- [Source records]
-------------------------

-- ==== Sys2Proof/Tests/Slice0.lean ====
section
/-! SUPPORT. Tests, their expected values taken from the rules and from spec/95_test_vectors.md, and a witness for the
hypotheses of every statement that has some. -/

namespace Sys2Proof.Tests

open Sys2Proof Sys2Proof.Machine

/-- The reset state with STRICT and the four operand registers written, the start of the vectors of 95 L2. -/
def st (strict : Bool) (a b c d : Word) : State :=
  { State.reset with strict := strict, opa := a, opb := b, opc := c, opd := d }

/-- A state with these events at the port. -/
def State.at (s : State) (events : List Event) : State := { s with port := events }

/-- RES0, RES1, RES2, RES3 and STATUS of the next state. -/
def outcome (o : Host.Outcome State Fault Refusal) : Option (Word × Word × Word × Word × Word) :=
  match o with
  | .next t => some (t.res0, t.res1, t.res2, t.res3, t.statusWord)
  | _ => none

/-- What one access does from `s`: the response, and the register `r` after it. -/
def after (s : State) (a : Access) (r : Reg) : Option (Option Response × Word) :=
  match step (State.at s [.access a]) with
  | .next t => some (t.response, t.reg r)
  | _ => none

/-! ### WellFormed: each check refuses an ill-formed term -/

theorem test_rsvd_refused : CommandFields.wellFormed ⟨1#56, 0#2, .spread, 1#4⟩ = false := by decide

theorem test_pfx_refused : CommandFields.wellFormed ⟨0#56, 0b01#2, .spread, 1#4⟩ = false := by decide

theorem test_param_refused :
    CommandFields.wellFormed ⟨0#56, 0#2, .spread, 0#4⟩ = false ∧
    CommandFields.wellFormed ⟨0#56, 0#2, .spread, 4#4⟩ = false ∧
    CommandFields.wellFormed ⟨0#56, 0#2, .gather, 0#4⟩ = false ∧
    CommandFields.wellFormed ⟨0#56, 0#2, .gather, 4#4⟩ = false ∧
    CommandFields.wellFormed ⟨0#56, 0#2, .encode, 1#4⟩ = false ∧
    CommandFields.wellFormed ⟨0#56, 0#2, .encode, 5#4⟩ = false ∧
    CommandFields.wellFormed ⟨0#56, 0#2, .decode, 1#4⟩ = false ∧
    CommandFields.wellFormed ⟨0#56, 0#2, .decode, 5#4⟩ = false := by decide

theorem test_legal_fields_accepted :
    CommandFields.wellFormed ⟨0#56, 0#2, .gather, 3#4⟩ = true ∧
    CommandFields.wellFormed ⟨0#56, 0#2, .encode, 4#4⟩ = true := by decide

/-! ### Decoding: the words written out from 30_encoding.md rules R61 and R64 as RSVD, then PFX : CLASS : PARAM -/

theorem test_decode_spread :
    decode (0#56 ++ 0b00000001#8) = .ok .spread1 ∧
    decode (0#56 ++ 0b00000010#8) = .ok .spread2 ∧
    decode (0#56 ++ 0b00000011#8) = .ok .spread3 := by decide

theorem test_decode_gather :
    decode (0#56 ++ 0b00010001#8) = .ok .gather1 ∧
    decode (0#56 ++ 0b00010010#8) = .ok .gather2 ∧
    decode (0#56 ++ 0b00010011#8) = .ok .gather3 := by decide

theorem test_decode_encode :
    decode (0#56 ++ 0b00100010#8) = .ok .enc2 ∧
    decode (0#56 ++ 0b00100011#8) = .ok .enc3 ∧
    decode (0#56 ++ 0b00100100#8) = .ok .enc4 := by decide

theorem test_decode_decode :
    decode (0#56 ++ 0b00110010#8) = .ok .dec2 ∧
    decode (0#56 ++ 0b00110011#8) = .ok .dec3 ∧
    decode (0#56 ++ 0b00110100#8) = .ok .dec4 := by decide

/-- 95 X1 to X9, with the reason. -/
theorem test_decode_illegal :
    decode 0x0#64 = .error .parameter ∧ decode 0x04#64 = .error .parameter ∧ decode 0x14#64 = .error .parameter ∧
    decode 0x21#64 = .error .parameter ∧ decode 0x31#64 = .error .parameter ∧ decode 0x35#64 = .error .parameter ∧
    decode 0x41#64 = .error .opcodePfx ∧ decode 0x81#64 = .error .opcodePfx ∧ decode 0x101#64 = .error .reservedBits ∧
    decode 0x8000000000000001#64 = .error .reservedBits := by decide

theorem test_encode :
    encode .spread3 = 0x03#64 ∧ encode .gather2 = 0x12#64 ∧ encode .enc4 = 0x24#64 ∧ encode .dec2 = 0x32#64 := by decide

theorem test_decode_table_word :
    decodeTableWord 64 0x12 = some .gather2 ∧ decodeTableWord 64 0x34 = some .dec4 ∧ decodeTableWord 64 0 = none ∧
    decodeTableWord 8 0x22 = some .enc2 := by decide

/-- The first step from reset with ENC2's word placed runs it: STATUS tells success. -/
theorem test_with_fetch_word :
    outcome (step (State.reset.withFetchWord 64 0x22)) = some (0#64, 0#64, 0#64, 0#64, 0x1#64) := by decide

/-! ### The commands: 95 L2, two vectors each -/

/-- 95 S1a. -/
theorem test_spread1_example :
    outcome (exec .spread1 (st false 0x1234#64 0#64 0#64 0#64)) =
      some (0x01040510#64, 0#64, 0#64, 0#64, 0x1#64) := by decide

/-- 95 S1g. -/
theorem test_spread1_domain :
    outcome (exec .spread1 (st true 0x10000#64 0#64 0#64 0#64)) =
      some (0#64, 0#64, 0#64, 0#64, 0x23#64) := by decide

/-- 95 S2c. -/
theorem test_spread2_ten_bits :
    outcome (exec .spread2 (st false 0xFFFF#64 0#64 0#64 0#64)) =
      some (0x09249249#64, 0#64, 0#64, 0#64, 0x1#64) := by decide

/-- 95 S2f. -/
theorem test_spread2_domain :
    outcome (exec .spread2 (st true 0x400#64 0#64 0#64 0#64)) =
      some (0#64, 0#64, 0#64, 0#64, 0x23#64) := by decide

/-- 95 S3a. -/
theorem test_spread3_example :
    outcome (exec .spread3 (st false 0xABCD#64 0#64 0#64 0#64)) =
      some (0x1010101111001101#64, 0#64, 0#64, 0#64, 0x1#64) := by decide

/-- 95 S3e. -/
theorem test_spread3_domain :
    outcome (exec .spread3 (st true 0x10000#64 0#64 0#64 0#64)) =
      some (0#64, 0#64, 0#64, 0#64, 0x23#64) := by decide

/-- 95 G1e. -/
theorem test_gather1_discards_bit_32 :
    outcome (exec .gather1 (st false 0x100000001#64 0#64 0#64 0#64)) =
      some (0x1#64, 0#64, 0#64, 0#64, 0x1#64) := by decide

/-- 95 G1f. -/
theorem test_gather1_domain :
    outcome (exec .gather1 (st true 0x2#64 0#64 0#64 0#64)) =
      some (0#64, 0#64, 0#64, 0#64, 0x23#64) := by decide

/-- 95 G2d. -/
theorem test_gather2_ignores_bit_30 :
    outcome (exec .gather2 (st false 0x40000000#64 0#64 0#64 0#64)) =
      some (0x0#64, 0#64, 0#64, 0#64, 0x1#64) := by decide

/-- 95 G2f. -/
theorem test_gather2_domain :
    outcome (exec .gather2 (st true 0x40000000#64 0#64 0#64 0#64)) =
      some (0#64, 0#64, 0#64, 0#64, 0x23#64) := by decide

/-- 95 G3a. -/
theorem test_gather3_example :
    outcome (exec .gather3 (st false 0x1010101111001101#64 0#64 0#64 0#64)) =
      some (0xABCD#64, 0#64, 0#64, 0#64, 0x1#64) := by decide

/-- 95 G3f. -/
theorem test_gather3_domain :
    outcome (exec .gather3 (st true 0x2#64 0#64 0#64 0#64)) =
      some (0#64, 0#64, 0#64, 0#64, 0x23#64) := by decide

/-- 95 E2h. -/
theorem test_enc2_unequal_widths :
    outcome (exec .enc2 (st false 0x123456789#64 0xFEDCBA9876543210#64 0#64 0#64)) =
      some (0x2E2D32311E1D4241#64, 0xAAA8A2A08A888281#64, 0#64, 0#64, 0x1#64) := by decide

/-- 95 E2i. -/
theorem test_enc2_never_raises :
    outcome (exec .enc2 (st true 0xFFFFFFFFFFFFFFFF#64 0xFFFFFFFFFFFFFFFF#64 0#64 0#64)) =
      some (0xFFFFFFFFFFFFFFFF#64, 0xFFFFFFFFFFFFFFFF#64, 0#64, 0#64, 0x1#64) := by decide

/-- 95 E3g. -/
theorem test_enc3_domain :
    outcome (exec .enc3 (st true 0#64 0x400#64 0#64 0#64)) =
      some (0#64, 0#64, 0#64, 0#64, 0x23#64) := by decide

/-- 95 E3h. -/
theorem test_enc3_does_not_read_opd :
    outcome (exec .enc3 (st true 0x3FF#64 0x3FF#64 0x3FF#64 0xFFFFFFFFFFFFFFFF#64)) =
      some (0x3FFFFFFF#64, 0#64, 0#64, 0#64, 0x1#64) := by decide

/-- 95 E4f. -/
theorem test_enc4_mixed_lanes :
    outcome (exec .enc4 (st false 0xABCD#64 0x1234#64 0#64 0xFFFF#64)) =
      some (0x989A98B999AA9B89#64, 0#64, 0#64, 0#64, 0x1#64) := by decide

/-- 95 E4g. -/
theorem test_enc4_domain :
    outcome (exec .enc4 (st true 0#64 0#64 0#64 0x10000#64)) =
      some (0#64, 0#64, 0#64, 0#64, 0x23#64) := by decide

/-- 95 D2h. -/
theorem test_dec2_four_chunks :
    outcome (exec .dec2 (st false 0x2E2D32311E1D4241#64 0xAAA8A2A08A888281#64 0#64 0#64)) =
      some (0x123456789#64, 0xFEDCBA9876543210#64, 0#64, 0#64, 0x1#64) := by decide

/-- 95 D2i. -/
theorem test_dec2_never_raises :
    outcome (exec .dec2 (st true 0xFFFFFFFFFFFFFFFF#64 0xFFFFFFFFFFFFFFFF#64 0#64 0#64)) =
      some (0xFFFFFFFFFFFFFFFF#64, 0xFFFFFFFFFFFFFFFF#64, 0#64, 0#64, 0x1#64) := by decide

/-- 95 D3g. -/
theorem test_dec3_mixed_lanes :
    outcome (exec .dec3 (st false 0x35D75D75#64 0#64 0#64 0#64)) =
      some (0x155#64, 0x2AA#64, 0x3FF#64, 0#64, 0x1#64) := by decide

/-- 95 D3h. -/
theorem test_dec3_domain :
    outcome (exec .dec3 (st true 0x40000000#64 0#64 0#64 0#64)) =
      some (0#64, 0#64, 0#64, 0#64, 0x23#64) := by decide

/-- 95 D4f. -/
theorem test_dec4_mixed_lanes :
    outcome (exec .dec4 (st false 0x989A98B999AA9B89#64 0#64 0#64 0#64)) =
      some (0xABCD#64, 0x1234#64, 0#64, 0xFFFF#64, 0x1#64) := by decide

/-- 95 D4g. -/
theorem test_dec4_never_raises :
    outcome (exec .dec4 (st true 0xFFFFFFFFFFFFFFFF#64 0#64 0#64 0#64)) =
      some (0xFFFF#64, 0xFFFF#64, 0xFFFF#64, 0xFFFF#64, 0x1#64) := by decide

/-- 95 X7, in both modes: an illegal word leaves STATUS `0x13` and no result. -/
theorem test_illegal_word :
    outcome (executeCommand 0x41#64 (st false 5#64 0#64 0#64 0#64)) = some (0#64, 0#64, 0#64, 0#64, 0x13#64) ∧
    outcome (executeCommand 0x41#64 (st true 5#64 0#64 0#64 0#64)) = some (0#64, 0#64, 0#64, 0#64, 0x13#64) := by decide

/-! ### The port: 95, bus behaviour -/

/-- 95 B1. -/
theorem test_reserved_read : after State.reset ⟨0x58#7, 8, false, .read⟩ .opa = some (some (.data 0#64), 0#64) := by decide

/-- 95 B2. -/
theorem test_reserved_write : after State.reset ⟨0x60#7, 8, false, .write 0x1234#64⟩ .opa = some (some .normal, 0#64) := by
  decide

/-- 95 B3. -/
theorem test_read_only_result : after State.reset (writeAccess .res0 0xDEAD#64) .res0 = some (some .normal, 0#64) := by
  decide

/-- 95 B4. -/
theorem test_read_only_status : after State.reset (writeAccess .status 0xFF#64) .status = some (some .normal, 0#64) := by
  decide

/-- 95 B5. -/
theorem test_ctrl_keeps_bit_0 :
    after State.reset (writeAccess .ctrl 0xFFFFFFFFFFFFFFFF#64) .ctrl = some (some .normal, 1#64) := by decide

/-- 95 B6. -/
theorem test_narrow_write_refused :
    after State.reset ⟨0x00#7, 4, false, .write 0x865#64⟩ .opa = some (some .busError, 0#64) := by decide

/-- 95 B7. -/
theorem test_narrow_read_refused : after State.reset ⟨0x48#7, 1, false, .read⟩ .status = some (some .busError, 0#64) := by
  decide

/-- 95 B8. -/
theorem test_misaligned_command_refused :
    after State.reset ⟨0x44#7, 8, false, .write 0x22#64⟩ .cmd = some (some .busError, 0#64) ∧
    after State.reset ⟨0x44#7, 8, false, .write 0x22#64⟩ .status = some (some .busError, 0#64) := by decide

/-- 20_memory.md rule R42: a burst is refused. -/
theorem test_burst_refused :
    after State.reset ⟨0x00#7, 8, true, .write 1#64⟩ .opa = some (some .busError, 0#64) := by decide

/-- 95 B10. -/
theorem test_cmd_keeps_reserved_bits :
    after State.reset (writeAccess .cmd 0x101#64) .cmd = some (some .normal, 0x101#64) := by decide

/-- 70_reset_and_hazards.md rules R180 and R181. -/
theorem test_reset_event :
    step (State.at (st true 1#64 2#64 3#64 4#64) [.reset [readAccess .opa]]) = .next State.reset := rfl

-------------------------

- [Exercise requirements]
Print the first line of the records above and each line after it, exactly, through the line with "of 95 L2. -/".

- [Answer space]
-- ==== Sys2Proof/Tests/Slice0.lean ====
section
/-! SUPPORT. Tests, their expected values taken from the rules and from spec/95_test_vectors.md, and a witness for the
hypotheses of every statement that has some. -/

namespace Sys2Proof.Tests

open Sys2Proof Sys2Proof.Machine

/-- The reset state with STRICT and the four operand registers written, the start of the vectors of 95 L2. -/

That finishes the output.